Bruno Labbadias Joker sticht und erzielt kurz vor Schluss den Siegtreffer für die Schwaben im Kellerduell bei St. Pauli.

Hamburg - Dank Sven Schipplock hat der VfB Stuttgart einen großen Schritt in Richtung Klassenerhalt gemacht.

Das Tor des Jokers in der 88. Minute besiegelte den 2:1 (1:1)-Erfolg der Schwaben im Kellerduell beim FC St. Pauli.

Damit verlässt der VfB die Abstiegszone und verbessert sich auf Rang 13, während die Hamburger nach der vierten Niederlage in Folge auf den Relegationsplatz abrutschen (DATENCENTER: Ergebnisse und Tabelle).

Fabian Boll hatte die Gastgeber in der 19. Minute vor rund 24..000 Zuschauern in Führung gebracht, die Zdravko Kuzmanovic nur fünf Minuten später ausglich 363670(DIASHOW: Der 26. Spieltag).

Wembley-Tor von Asamoah

In der abwechslungsreichen Partie hatten die Schwaben zudem Glück, als ein Schuss von Gerald Asamoah in der 34. Minute wembley-mäßig von der Latte nur auf die Torlinie prallte.

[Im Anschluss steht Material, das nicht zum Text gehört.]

/-- RUNS THE STAGES of a card in their order (R199). `src` is the offset of the first source image and `dst` that of the
first image ENC makes, the addresses that an image's failure reports. -/
def runStages (c : Card) (tables : Option (Vector (List Byte) 8)) (src dst : Nat) : List Nat → StageOut → StageEnv →
    Except Fail StageOut × StageEnv
  | [], o, e => (.ok o, e)
  | st :: rest, o, e =>
    let x := o.stream
    match st with
    | 1 =>
      let f := capFmt c.dcap
      let (rows, e) := rowsMap (fun e r => stageMap (convElem x.fmt f c.rnd c.sat) e (elements x.fmt r)) e x.rows
      runStages c tables src dst rest { o with stream := ⟨f, rows, 0⟩ } e
    | 2 => runStages c tables src dst rest { o with stream := ⟨x.fmt, transposeRows (elemBytes x.fmt) x.rows, 0⟩ } e
    | 3 =>
      let (rows, e) := rowsMap (qsclRow x.fmt c.rnd) e x.rows
      runStages c tables src dst rest { o with stream := ⟨4, rows, 0⟩ } e
    | 4 =>
      match tables with
      | none => (.error ⟨0x42, 1, dst, 0⟩, e)
      | some t =>
        let tbl := t.toList.getD c.tbl []
        if !(DecTable.of tbl).ok then (.error ⟨0x41, 6, dst, 0⟩, e)
        else match encStage x.fmt c tbl (x.rows.length / 128) dst x.rows e with
          | (.error (code, d, a), e) => (.error ⟨code, d, mod57 a, 0⟩, e)
          | (.ok imgs, e) => runStages c tables src dst rest { o with stream := ⟨10, imgs, dst⟩ } e
    | 5 =>
      match tables with
      | none => (.error ⟨0x42, 1, src, 0⟩, e)
      | some t =>
        match decImages t src x.rows with
        | .error (d, a) => (.error ⟨0x41, d, mod57 a, 0⟩, e)
        | .ok rs => runStages c tables src dst rest { o with stream := ⟨4, rs, 0⟩ } e
    | 6 => runStages c tables src dst rest { o with fprt := some (crc64 x.bytes) } e
    | _ => runStages c tables src dst rest { o with cmpv := true } e

/-! ## The bytes an operation is to deliver (17 R368) -/

/-- Rows and bytes of a row after the stages; none where the card does not tell. -/
def deliverShape (dfmt : Nat) : List Nat → Nat → Nat → Nat → Option (Nat × Nat)
  | [], fmt, r, n => if fmt == 10 then none else some (r, n * elemBytes fmt)
  | st :: rest, fmt, r, n =>
    match st with
    | 1 => deliverShape dfmt rest dfmt r n
    | 2 => deliverShape dfmt rest fmt n r
    | 3 => deliverShape dfmt rest 0 r (n + n / 32)
    | 4 => none
    | 5 => deliverShape dfmt rest 4 (128 * r) 128
    | _ => deliverShape dfmt rest fmt r n

/-- The bytes of a card's stream at its end, for so many source rows. -/
def Card.delivers (c : Card) (ws : Bool) (rows : Nat) : Option Nat :=
  if (c.final ws).isNone then none
  else if rows == 0 || c.cols == 0 then some 0
  else (deliverShape (capFmt c.dcap) c.stages (capFmt c.scap) rows c.cols).map (fun (r, n) => r * n)

end Sys2Proof.Machine
end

Die Gäste begannen die Partie erstaunlich zurückhaltend. Trainer Bruno Labbadia hatte anscheinend eine Kontertaktik angeordnet, statt mutig nach vorne zu spielen und eine eventuelle Verunsicherung der Gastgeber nach den letzten Misserfolgen auszunutzen.

Die Hamburger, die zuletzt drei Niederlagen hintereinander ohne eigenen Torerfolg einstecken mussten, übernahmen die Initiative und befanden sich ständig im Vorwärtsgang.

Stuttgart rückwärts gewandt

Klare Chancen gab es gegen die aufmerksam verteidigenden Schwaben zunächst allerdings nicht.

In der 14. Minute tauchte Charles Takyi vor Torwart Sven Ulreich auf, wurde allerdings wegen einer Abseitsstellung von Schiedsrichter Thorsten Kinhöfer zurückgepfiffen.

Max Kruse wurde in der 19. Minute im letzten Moment abgeblockt, bevor nur eine Szene später Boll einen langen Flankenball von Fin Bartels verwandeln konnte.

Ausgleich aus der Distanz

Erst danach wachten die Gäste auf. Vor dem Ausgleich rettete St. Paulis Torwart Thomas Kessler in der 22. Minute zweimal glänzend gegen Shinji Okazaki und Tamas Hajnal.

Bei dem unbedrängten Schuss von Kuzmanovic aus etwa 30 Metern in die untere rechte Ecke sah er jedoch nicht gut aus - wie die ganze Abwehr, die bei der Freistoßvorlage von Hajnal nicht wach war.

Verhängnisvolle Belastung

Danach spielten beide Teams mit hohem Tempo weiter nach vorne und suchten die Entscheidung. Strafraumszenen gab es auf beiden Seiten.

Die Hausherren kamen nach der Pause wiederum besser ins Spiel, die Stuttgarter Hintermannschaft sah dabei nicht immer sattelfest aus.

Florian Bruns, Dennis Daube und Kruse konnten sich jedoch im Strafraum zunächst nicht entscheidend durchsetzen. Auf der anderen Seite hielt Kessler (67.) einen weiteren gefährlichen Freistoß von Kuzmanovic.

Bei Schipplocks Treffer war verhängnisvoll, dass Gegenspieler Markus Thorandt akut gelb-rot-gefährdet war und sich ihm nicht entscheidend entgegenstellte.